* _REQUIRED ACTION_: Quote the entries below from the line with "s.ie := by cases r <;> rfl" through the line with "s.wram := by cases r <;> rfl", both ends included, and only those lines.

═══ GIVEN INFORMATION

-- ==== Sys2Proof/Machine/Timer.lean ====
section
/-! DEFINITION. The timer (60_exceptions R840 to R846). -/

namespace Sys2Proof.Machine

/-- The least edge above `t` of a timer whose next edge is `next` and whose period is `period` (R813). -/
def edgeAfter (next period t : Nat) : Nat :=
  if t < next then next else next + ((t - next) / period + 1) * period

/-- `DIV = ((t - div_base) div 256) mod 256` at the last pump's cycle value t (R840), in the integers: a `RESET_IO` whose DIV
does not read 0 at CYCLES = 0 has its `div_base` above 0 there (R1004's hardware column; DEDUCED, log 25). -/
def State.divider (s : State) : Byte := BitVec.ofInt 8 (((s.lastPump : Int) - s.timer.divBase) / 256)

/-- TAC bit 2 (R842). -/
def Timer.running (tm : Timer) : Bool := bitAt tm.tac 2

/-- `period(TAC) = [1024, 16, 64, 256][TAC & 3]` (R842). -/
def tacPeriod (tac : BitVec 3) : Nat :=
  match (tac.extractLsb' 0 2).toFin with
  | 0 => 1024
  | 1 => 16
  | 2 => 64
  | 3 => 256

/-- One increment: overflow reloads from TMA (R843). -/
def Timer.tick (tm : Timer) : Timer :=
  { tm with
    tima := if tm.tima = 0xFF then tm.tma else tm.tima + 1
    nextTick := tm.nextTick + tacPeriod tm.tac }

/-- One increment of TIMA, an overflow requesting the Timer interrupt (R843). -/
def State.timerTick (s : State) : State :=
  { s with timer := s.timer.tick }.requestIf (decide (s.timer.tima = 0xFF)) .timer

/-- The increments up to cycle `t`, at most `fuel` of them (R843). -/
def State.timerTicks (t : Nat) : Nat → State → State
  | 0, s => s
  | fuel + 1, s =>
    if s.timer.running && decide (s.timer.nextTick ≤ t) then State.timerTicks t fuel s.timerTick else s

/-- The timer's part of a pump to cycle `t`; no period is below 16 (R812, R843). -/
def State.timerPump (s : State) (t : Nat) : State := State.timerTicks t ((t - s.timer.nextTick) / 16 + 1) s

/-- A TAC write at cycle `t`: an enabled counter's period restarts (R844). -/
def Timer.writeTac (tm : Timer) (v : Byte) (t : Nat) : Timer :=
  { tm with
    tac := v.extractLsb' 0 3
    nextTick := if bitAt v 2 then t + tacPeriod (v.extractLsb' 0 3) else tm.nextTick }

end Sys2Proof.Machine
end

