-- ==== Sys2Proof/Machine/Dispatch.lean ====
section
/-! DEFINITION. The one dispatch over the instructions: each constructor's arm calls its own meaning. -/

namespace Sys2Proof.Machine
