-- ==== Sys2Proof/Laws/State.lean ====
section
/-! SUPPORT. One lemma per field and update of the state, and the registers under each register update. -/

namespace Sys2Proof.Machine

@[simp] theorem State.setReg_ime (s : State) (r : Reg8) (v : Byte) : (s.setReg r v).ime = s.ime := by cases r <;> rfl
@[simp] theorem State.setReg_eiPending (s : State) (r : Reg8) (v : Byte) : (s.setReg r v).eiPending = s.eiPending := by cases r <;> rfl
@[simp] theorem State.setReg_halted (s : State) (r : Reg8) (v : Byte) : (s.setReg r v).halted = s.halted := by cases r <;> rfl
@[simp] theorem State.setReg_doubleSpeed (s : State) (r : Reg8) (v : Byte) : (s.setReg r v).doubleSpeed = s.doubleSpeed := by cases r <;> rfl
@[simp] theorem State.setReg_speedPrep (s : State) (r : Reg8) (v : Byte) : (s.setReg r v).speedPrep = s.speedPrep := by cases r <;> rfl
@[simp] theorem State.setReg_cycles (s : State) (r : Reg8) (v : Byte) : (s.setReg r v).cycles = s.cycles := by cases r <;> rfl
@[simp] theorem State.setReg_lastPump (s : State) (r : Reg8) (v : Byte) : (s.setReg r v).lastPump = s.lastPump := by cases r <;> rfl
@[simp] theorem State.setReg_fault (s : State) (r : Reg8) (v : Byte) : (s.setReg r v).fault = s.fault := by cases r <;> rfl
@[simp] theorem State.setReg_debugHalt (s : State) (r : Reg8) (v : Byte) : (s.setReg r v).debugHalt = s.debugHalt := by cases r <;> rfl
@[simp] theorem State.setReg_stepResult (s : State) (r : Reg8) (v : Byte) : (s.setReg r v).stepResult = s.stepResult := by cases r <;> rfl
@[simp] theorem State.setReg_breakpoints (s : State) (r : Reg8) (v : Byte) : (s.setReg r v).breakpoints = s.breakpoints := by cases r <;> rfl
@[simp] theorem State.setReg_intBreakpoints (s : State) (r : Reg8) (v : Byte) : (s.setReg r v).intBreakpoints = s.intBreakpoints := by cases r <;> rfl
@[simp] theorem State.setReg_watchpoints (s : State) (r : Reg8) (v : Byte) : (s.setReg r v).watchpoints = s.watchpoints := by cases r <;> rfl
@[simp] theorem State.setReg_pedantic (s : State) (r : Reg8) (v : Byte) : (s.setReg r v).pedantic = s.pedantic := by cases r <;> rfl
@[simp] theorem State.setReg_colorMode (s : State) (r : Reg8) (v : Byte) : (s.setReg r v).colorMode = s.colorMode := by cases r <;> rfl
@[simp] theorem State.setReg_cfg (s : State) (r : Reg8) (v : Byte) : (s.setReg r v).cfg = s.cfg := by cases r <;> rfl
@[simp] theorem State.setReg_ie (s : State) (r : Reg8) (v : Byte) : (s.setReg r v).ie = s.ie := by cases r <;> rfl
@[simp] theorem State.setReg_ifr (s : State) (r : Reg8) (v : Byte) : (s.setReg r v).ifr = s.ifr := by cases r <;> rfl
@[simp] theorem State.setReg_svbk (s : State) (r : Reg8) (v : Byte) : (s.setReg r v).svbk = s.svbk := by cases r <;> rfl
@[simp] theorem State.setReg_dma (s : State) (r : Reg8) (v : Byte) : (s.setReg r v).dma = s.dma := by cases r <;> rfl
@[simp] theorem State.setReg_hdma1 (s : State) (r : Reg8) (v : Byte) : (s.setReg r v).hdma1 = s.hdma1 := by cases r <;> rfl
@[simp] theorem State.setReg_hdma2 (s : State) (r : Reg8) (v : Byte) : (s.setReg r v).hdma2 = s.hdma2 := by cases r <;> rfl
@[simp] theorem State.setReg_hdma3 (s : State) (r : Reg8) (v : Byte) : (s.setReg r v).hdma3 = s.hdma3 := by cases r <;> rfl
@[simp] theorem State.setReg_hdma4 (s : State) (r : Reg8) (v : Byte) : (s.setReg r v).hdma4 = s.hdma4 := by cases r <;> rfl
@[simp] theorem State.setReg_hdma5 (s : State) (r : Reg8) (v : Byte) : (s.setReg r v).hdma5 = s.hdma5 := by cases r <;> rfl
@[simp] theorem State.setReg_wram (s : State) (r : Reg8) (v : Byte) : (s.setReg r v).wram = s.wram := by cases r <;> rfl
@[simp] theorem State.setReg_hram (s : State) (r : Reg8) (v : Byte) : (s.setReg r v).hram = s.hram := by cases r <;> rfl
@[simp] theorem State.setReg_cart (s : State) (r : Reg8) (v : Byte) : (s.setReg r v).cart = s.cart := by cases r <;> rfl
@[simp] theorem State.setReg_timer (s : State) (r : Reg8) (v : Byte) : (s.setReg r v).timer = s.timer := by cases r <;> rfl
@[simp] theorem State.setReg_input (s : State) (r : Reg8) (v : Byte) : (s.setReg r v).input = s.input := by cases r <;> rfl
@[simp] theorem State.setReg_video (s : State) (r : Reg8) (v : Byte) : (s.setReg r v).video = s.video := by cases r <;> rfl
@[simp] theorem State.setReg_audio (s : State) (r : Reg8) (v : Byte) : (s.setReg r v).audio = s.audio := by cases r <;> rfl
@[simp] theorem State.setReg_draw (s : State) (r : Reg8) (v : Byte) : (s.setReg r v).draw = s.draw := by cases r <;> rfl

══════

* _EXERCISE RESULT_:
@[simp] theorem State.setReg_ie (s : State) (r : Reg8) (v : Byte) : (s.setReg r v).ie = s.ie := by cases r <;> rfl
@[simp] theorem State.setReg_ifr (s : State) (r : Reg8) (v : Byte) : (s.setReg r v).ifr = s.ifr := by cases r <;> rfl
@[simp] theorem State.setReg_svbk (s : State) (r : Reg8) (v : Byte) : (s.setReg r v).svbk = s.svbk := by cases r <;> rfl
@[simp] theorem State.setReg_dma (s : State) (r : Reg8) (v : Byte) : (s.setReg r v).dma = s.dma := by cases r <;> rfl
@[simp] theorem State.setReg_hdma1 (s : State) (r : Reg8) (v : Byte) : (s.setReg r v).hdma1 = s.hdma1 := by cases r <;> rfl
@[simp] theorem State.setReg_hdma2 (s : State) (r : Reg8) (v : Byte) : (s.setReg r v).hdma2 = s.hdma2 := by cases r <;> rfl
@[simp] theorem State.setReg_hdma3 (s : State) (r : Reg8) (v : Byte) : (s.setReg r v).hdma3 = s.hdma3 := by cases r <;> rfl
@[simp] theorem State.setReg_hdma4 (s : State) (r : Reg8) (v : Byte) : (s.setReg r v).hdma4 = s.hdma4 := by cases r <;> rfl
@[simp] theorem State.setReg_hdma5 (s : State) (r : Reg8) (v : Byte) : (s.setReg r v).hdma5 = s.hdma5 := by cases r <;> rfl
@[simp] theorem State.setReg_wram (s : State) (r : Reg8) (v : Byte) : (s.setReg r v).wram = s.wram := by cases r <;> rfl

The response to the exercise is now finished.